Author(s): Lee JJY, Wasserman WW, Hoffmann GF, van Karnebeek CDM, Blau N
Published: July 20, 2017
Journal: Genetics in Medicine
Purpose: Recognizing individuals with inherited diseases can be difficult because signs and symptoms often overlap those of common medical conditions. Focusing on inborn errors of metabolism (IEMs), we present a method that brings the knowledge of highly specialized experts to professionals involved in early diagnoses. We introduce IEMbase, an online expert-curated IEM knowledge base combined with a prototype diagnosis support (mini-expert) system.
Methods: Disease-characterizing profiles of specific biochemical markers and clinical symptoms were extracted from an expert-compiled IEM database. A mini-expert system algorithm was developed using cosine similarity and semantic similarity. The system was evaluated using 190 retrospective cases with established diagnoses, collected from 15 different metabolic centers.

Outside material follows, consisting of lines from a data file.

/-! ### The stage's steppers (R372 to R374) -/

/-- One current period of a stepper at a commanded position in 1/65,536 microstep: the index it drives, its current,
and how long it has run at the ceiling with a stall's load angle. -/
def coilPeriod (s : State) (a : Axis) (pos : Int) (x : AxisSt) : AxisSt :=
  let i := axisStage a
  let g (o : Ob) : Nat := s.gm i o a
  let la := s.g Od.MOT_LOAD_ANGLE a
  let fast := decide (g Od.MOT_LA_MIN_V ≤ x.speed.natAbs)
  let goal :=
    if 2 ≤ x.sameTicks then g Od.MOT_I_HOLD
    else if fast then min (g Od.MOT_I_CEIL) (g Od.MOT_I_RUN + g Od.MOT_LA_GAIN * (la - g Od.MOT_LA_SET) / 256)
    else g Od.MOT_I_RUN
  let slew := g Od.MOT_I_SLEW
  let coil := if x.coil ≤ goal then min goal (x.coil + slew) else max goal (x.coil - slew)
  { x with
    coil := coil, index := ofInt 10 (roundRat ((pos : Rat) / 65536))
    stallRun := if fast && coil == g Od.MOT_I_CEIL && decide (g Od.MOT_LA_STALL ≤ la) then x.stallRun + 1 else 0 }

/-- A stepper's two current periods in a tick: the midpoint, then the new target (R372). -/
def coilTick (s : State) (a : Axis) : State :=
  let x := s.ax a
  if x.energised && x.stop != .ramp then
    let x := { x with sameTicks := if x.pos = x.lastPos then x.sameTicks + 1 else 0 }
    let x' := coilPeriod s a x.pos (coilPeriod s a ((x.lastPos + x.pos) / 2) x)
    s.setAx a fun _ => { x' with lastPos := x.pos }
  else s.setAx a fun x => { x with coil := if x.energised then s.gm (axisStage a) Od.MOT_I_HOLD a else 0, lastPos := x.pos, stallRun := 0 }

/-- The link of a stage carries ticks. -/
def State.stageLink (s : State) (i : Stage) : Bool :=
  s.parts.stageUp.getLsbD i && !s.motion.stages[i].retraining && !s.motion.stages[i].resetting

/-- Send a stage its tick with up to two bulk cells; the stage's steppers follow (R361 to R364). ACK_MAP is that of upstream tick k−2,
whose cell 1 ends 0.8 µs after SOF k−1. -/
def stageSend (s : State) (i : Stage) : State :=
  if s.stageLink i then
    let g := s.motion.stages[i]
    let bulk := g.bulk.take 2
    let ack := g.ackOut % 2 + g.ackNext / 2 * 2
    let s := s.emit (.motionTick i (s.g Od.MOT_TICK % 65536) 1 ack (stageCell s i) (bulk.map (bulkChars 70)))
    let s := s.setStage i fun g => { g with bulk := g.bulk.drop 2, sent := (bulk :: g.sent).take 4, ackOut := g.ackNext, ackNext := 0 }
    s.each (stageSteppers i) coilTick
  else s

/-- MOTION_TICK_SEND: downstream tick k of every stage link (R224, R361). A committed image is in force from here on
each stage (R74). -/
def execMotionTickSend (s : State) : Out :=
  act s fun s =>
    let s := s.inc Od.MOT_TICK
    let s := { s with stageImg := Vector.replicate 5 none }
    let s := s.each (List.finRange 20) axisTick
    let s := carTick (s.each (List.finRange 16) spinTick)
    s.each (List.finRange 5) stageSend

/-! ### The upstream A-cell (R365) -/

/-- An unsigned and a signed field of a cell. -/
def cellU (bs : List Byte) (at_ n : Nat) : Nat := ofLe (slice at_ n bs)
def cellI (bs : List Byte) (at_ n : Nat) : Int := toInt (8 * n) (cellU bs at_ n)
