-- ==== Sys2Proof/Machine/Power.lean ====
section
/-! DEFINITION. Supplies and interlocks: the power-fail sequence, the ESTOP and door stops, rails, temperatures, domains, the
reference clock's loss, the long-run checkpoint, delayed Chest writes and the test port (R40 to R46, R679, R680, R684 to R695, R701 to
R704, R711, R715, R716, R737, R738). -/

namespace Sys2Proof.Machine

/-! ### Interlocks (R40 to R46) -/

/-- Change what is known of the interlock inputs. -/
def State.setLock (s : State) (f : Interlock → Interlock) : State := { s with lock := f s.lock }

/-- Every axis, spindle and the carousel goes on its stop ramp, and running calibrations end (R42, R251, R355, R375, R376). -/
def stopAll (s : State) : State :=
  let s := s.each (List.finRange 20) fun s (a : Axis) => stopAxis s a .ramp true
  s.each (List.finRange 16) fun s (n : Drive) => spinBrake (calAbort s n) n

/-- Queued media work goes on once a stop has ended: drives with work are woken (R46, R688). -/
def resumeWork (s : State) : State :=
  if s.driven then s.each (List.finRange 16) fun s (n : Drive) => if s.hasWork n then wakeDrive s n else s else s

/-- ESTOP_N is accepted low (R42). -/
def execEstopNLow (s : State) : Out :=
  act s fun s =>
    if s.lock.estopHigh = false then s
    else
      let was := s.gb Od.INTERLOCK_STATE 0 8
      let s := ((s.setLock fun l => { l with estopHigh := false }).pb Od.INTERLOCK_STATE 0 1 true).pb Od.INTERLOCK_STATE 0 8 true
      let s := stopAll s
      if was then s else raise s Src.estop 0

/-- ESTOP_N is accepted high (R40): the latch stays (R45). -/
def execEstopNHigh (s : State) : Out :=
  act s fun s =>
    if s.lock.estopHigh then s
    else (s.setLock fun l => { l with estopHigh := true, estopSince := s.now }).pb Od.INTERLOCK_STATE 0 1 false

/-- DOOR_CLOSED is accepted low (R43): the picker's axes go on their stop ramps. -/
def execDoorClosedLow (s : State) : Out :=
  act s fun s =>
    if s.lock.doorClosed = false then s
    else
      let was := s.gb Od.INTERLOCK_STATE 0 9
      let s := ((s.setLock fun l => { l with doorClosed := false }).pb Od.INTERLOCK_STATE 0 2 true).pb Od.INTERLOCK_STATE 0 9 true
      let s := s.each ([16, 17, 18, 19] : List Axis) fun s a => stopAxis s a .ramp true
      if was then s else raise s Src.door 0

/-- DOOR_CLOSED is accepted high (R40). -/
def execDoorClosedHigh (s : State) : Out :=
  act s fun s => (s.setLock fun l => { l with doorClosed := true }).pb Od.INTERLOCK_STATE 0 2 false

/-- A write of INTERLOCK_ACK (R45, R46): a latch whose condition is not met stays. -/
def interlockAck (s : State) (v : Nat) : State :=
  let a := v.testBit 8 && s.lock.estopHigh && decide (s.lock.estopSince + 10000000 ≤ s.now)
  let b := v.testBit 9 && s.lock.doorClosed
  let s := if a then s.pb Od.INTERLOCK_STATE 0 8 false else s
  let s := if b then s.pb Od.INTERLOCK_STATE 0 9 false else s
  if a then resumeWork s else s

/-- INTERLOCK_ACK (R45). -/
def execInterlockAck (who : Crib) (v : Nat) (s : State) : Out :=
  actWrite who Od.INTERLOCK_ACK 0 (fun s => (interlockAck s v, 0)) s

/-! ### The power-fail sequence (R685 to R688) -/

/-- A commit ends with a code (R71 to R73): a commit that failed leaves the pending set as it is. -/
def commitEnd (s : State) (code : Nat) : State :=
  let s := { s with dict := { s.dict with commit := none } }
  let s := (s.p Od.CONFIG_STATE 0 (b2n (s.dict.pendingSet != []))).p Od.COMMIT_STATUS 0 code
  raise s Src.commitDone (code + 2 ^ 32 * s.g Od.ACTIVE_SEQ)

/-- Progress records of the running admin operations (R491, R685 step 7). -/
def journalAll (s : State) : State :=
  s.each s.admin.ops fun s o =>
    let phys := if o.kind = 3 then (if 2 ≤ o.step ∧ o.step ≤ 4 then
        (let l := (mediaOf (s.discMedia o.current)).slots; physOf (o.pos / l) (o.pos % l)) else 0)
      else if o.step = 3 then ((eraseList s o.current)[o.pos]?).elim 0 (·.2) else 0
    journalPut s o 1 0 phys

/-- PFW_N is accepted low (R41, R685, R686): a new sequence starts, unless the last one has not ended yet (R688). -/
def pfwLow (s : State) : State :=
  let s := (s.setLock fun l => { l with pfwHigh := false }).pb Od.INTERLOCK_STATE 0 0 true
  if s.g Od.PF_STATE ≠ 0 then { s with pwr := { s.pwr with resumeWanted := false } }
  else
    let s := { s with pwr := { s.pwr with resumeWanted := false, pfStart := s.now } }
    let s := (s.p Od.PF_STATE 0 1).inc Od.PF_COUNT
    let s := raise s Src.pfw 0
    let s := stopAll (ledgerPowerFail s)
    let s := if (s.dict.commit.elim false fun c => c.storing) then commitEnd s 0x14 else s
    journalAll s

/-- PFW_N_LOW (R685). -/
def execPfwNLow (s : State) : Out := act s fun s => if s.lock.pfwHigh = false then s else pfwLow s

/-- The controller resumes (R688). Steppers are energised again under RE_ENERGISE. -/
def pfResume (s : State) : State :=
  let s := { s.p Od.PF_STATE 0 0 with pwr := { s.pwr with resumeWanted := false } }
  let s := raise s Src.pfwRelease (s.g Od.PF_LAST_US)
  resumeWork (ledgerResume s)

/-- PFW_N_HIGH (R688): the controller resumes once step 9 has ended. -/
def execPfwNHigh (s : State) : Out :=
  act s fun s =>
    if s.lock.pfwHigh then s
    else
      let s := (s.setLock fun l => { l with pfwHigh := true }).pb Od.INTERLOCK_STATE 0 0 false
      if s.g Od.PF_STATE = 2 then pfResume s
      else { s with pwr := { s.pwr with resumeWanted := true } }

/-- PF_SEQUENCE_END: step 9 ends (R685, R687, R688). -/
def execPfSequenceEnd (s : State) : Out :=
  act s fun s =>
    if s.g Od.PF_STATE ≠ 1 then s
    else
      let s := (s.p Od.PF_STATE 0 2).p Od.PF_LAST_US 0 ((s.now - s.pwr.pfStart) / 1000)
      if s.pwr.resumeWanted then pfResume s else s

/-! ### Domains (R689 to R692) -/

/-- Engine `e` belongs to cluster `i` (R689). -/
def inCluster (i : Fin 5) (e : Nat) : Bool :=
  let c := classEngines (i.val + 1)
  decide (c.1 ≤ e ∧ e < c.1 + c.2)

/-- No engine of cluster `i` holds a command, and none waits for the cluster. -/
def clusterIdle (s : State) (i : Fin 5) : Bool :=
  (List.finRange 4).all fun sq => (s.thresh.seq[sq]).elim true fun j =>
    (List.finRange 4).all fun q => j.queues[q].all fun c =>
      !(c.engine.elim false fun e => inCluster i e) && !(c.held && c.cls == i.val + 1)

/-- A cluster as a domain. -/
def clusterDom (i : Fin 5) : Fin 21 := ⟨i.val, by omega⟩

/-- A Giperlink port as a domain. -/
def portDom (n : Drive) : Fin 21 := ⟨5 + n.val, by omega⟩

/-- DOMAIN_IDLE_ENTRY: no engine of the cluster has held a command for DOM_IDLE_US µs (R689, R690). -/
def execDomainIdleEntry (i : Fin 5) (s : State) : Out :=
  act s fun s =>
    if s.pwr.dom[clusterDom i] = .on ∧ s.g Od.DOM_IDLE_US i ≠ 0 ∧ clusterIdle s i = true then
      let s := setDom s (clusterDom i) .entering
      { s with pwr := { s.pwr with domAt := s.pwr.domAt.set (clusterDom i) s.now } }
    else s

/-- DOMAIN_ENTRY_DONE: the power switch has opened; an entry with work held goes on to its exit at once (R690). -/
def execDomainEntryDone (i : Fin 5) (s : State) : Out :=
  act s fun s =>
    match s.pwr.dom[clusterDom i] with
    | .entering => (setDom s (clusterDom i) .off).inc Od.DOM_ENTRY_CNT i
    | .committed => (setDom s (clusterDom i) .exiting).inc Od.DOM_ENTRY_CNT i
    | _ => s

/-- DOMAIN_EXIT_DONE: the cluster is ON; the commands it held can be dispatched (R690, R692). -/
def execDomainExitDone (i : Fin 5) (s : State) : Out :=
  act s fun s => if s.pwr.dom[clusterDom i] = .exiting then setDom s (clusterDom i) .on else s

/-- GIPERLINK_SLEEP: the port's drive is in D3 or D4 and no bulk cell has been queued for GL_SLEEP_MS ms (R689, R691): a SLEEP message
cell is sent, whose bytes the spec does not state. -/
def execGiperlinkSleep (n : Drive) (s : State) : Out :=
  act s fun s =>
    let d := s.drives[n]
    if s.glUp n = true ∧ s.pwr.dom[portDom n] = .on ∧ s.g Od.GL_SLEEP_MS ≠ 0 ∧ 3 ≤ s.g Od.DRV_STATE n ∧ d.wake = none ∧
        d.bulk = [] ∧ d.toSend = [] then
      let cell : BulkOut := ⟨d.seqNext % 256, 3, [BitVec.ofNat 8 (s.free 8)], 0⟩
      setDom (s.useFree.setDv n fun d => { d with bulk := [cell], seqNext := (d.seqNext + 1) % 256 }) (portDom n) .entering
    else s

/-- SLEEP_ACK: the commit point; both ends stop their superframes (R691). -/
def execSleepAck (n : Drive) (s : State) : Out :=
  actPart (fePart n) s fun s =>
    if s.pwr.dom[portDom n] = .entering then
      (setDom (s.setDv n fun d => { d with sent := [], missUp := 0 }) (portDom n) .off).inc Od.DOM_ENTRY_CNT (portDom n)
    else s

/-- GIPERLINK_WAKE_DONE: the link is aligned again and what the port held is sent (R691, R692). -/
def execGiperlinkWakeDone (n : Drive) (s : State) : Out :=
  act s fun s => if s.pwr.dom[portDom n] = .exiting then setDom s (portDom n) .on else s

/-! ### The reference clock (R695) -/

/-- REF_CLK_LOSS: the always-on domain runs from its oscillator, every LASER_EN is low, and no PLL holds its lock (R693, R695). -/
def execRefClkLoss (s : State) : Out :=
  act s fun s =>
    if s.pwr.refLost then s
    else
      let s := (s.inc Od.CLK_REF_LOSS_CNT).p Od.CLK_STATUS 0 (s.g Od.CLK_STATUS / 32 * 32)
      { s with pwr := { s.pwr with refLost := true }, pins := { s.pins with laserEn := 0 } }

/-! ### Rails, energies and temperatures (R679, R680, R701 to R704, R716) -/

/-- LASER_EN and BRIDGE_EN as the device state asks: high for every declared part while the device is Starting, Serving or Draining
(R20, R34 to R36, R126) and no rail is out of range (R679); low while the reference is lost, for the lasers (R695). -/
def outputsFor (s : State) : State :=
  let run := (s.isDev .starting || s.isDev .serving || s.isDev .draining) && s.pwr.railOut == 0
  { s with pins := { s.pins with
      laserEn := if run && !s.pwr.refLost then BitVec.ofNat 16 (s.g Od.DRIVE_DECL) else 0
      bridgeEn := if run then BitVec.ofNat 5 (s.g Od.STAGE_DECL) else 0 } }

/-- The outputs of R108: every reset and enable low, and configuration requests answered with Retry Status. -/
def outputsDown (s : State) : State :=
  let s := s.each (List.finRange 16) fun s (n : Drive) => if s.pins.feRst.getLsbD n then feReset s n else s
  let s := s.each (List.finRange 5) fun s (i : Stage) => if s.pins.stgRst.getLsbD i then stageResetBegin s i else s
  { s with pins := { s.pins with laserEn := 0, bridgeEn := 0 }, boot := { s.boot with crs := true } }

/-- RAIL_EXCURSION: a rail of R678 has been outside its range for 10 ms, or (`back`) within it for 10 ms again, at `mv` mV (R703,
R704). While any rail is outside, R108 applies (R679). -/
def execRailExcursion (rail : Fin 7) (mv : Nat) (back : Bool) (s : State) : Out :=
  act s fun s =>
    let s := s.p Od.PWR_RAIL_MV rail mv
    let bit := BitVec.twoPow 7 rail
    if back then
      let s := { s with pwr := { s.pwr with railOut := s.pwr.railOut &&& ~~~ bit } }
      if s.pwr.railOut = 0 then outputsFor { s with boot := { s.boot with crs := s.boot.phase == .rom } } else s
    else if s.pwr.railOut.getLsbD rail then s
    else
      let s := { s with pwr := { s.pwr with railOut := s.pwr.railOut ||| bit } }
      outputsDown (raise s Src.rail (rail + 65536 * (mv % 65536)))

Results: IEMbase provides 530 well-defined IEM profiles and matches a user-provided phenotypic profile to a list of candidate diagnoses/genes. The mini-expert system matched 62% of the retrospective cases to the exact diagnosis and 86% of the cases to a correct diagnosis within the top five candidates. The use of biochemical features in IEM annotations resulted in 41% more exact phenotype matches than clinical features alone.
Conclusion: IEMbase offers a central IEM knowledge repository for many genetic diagnostic centers and clinical communities seeking support in the diagnosis of IEMs.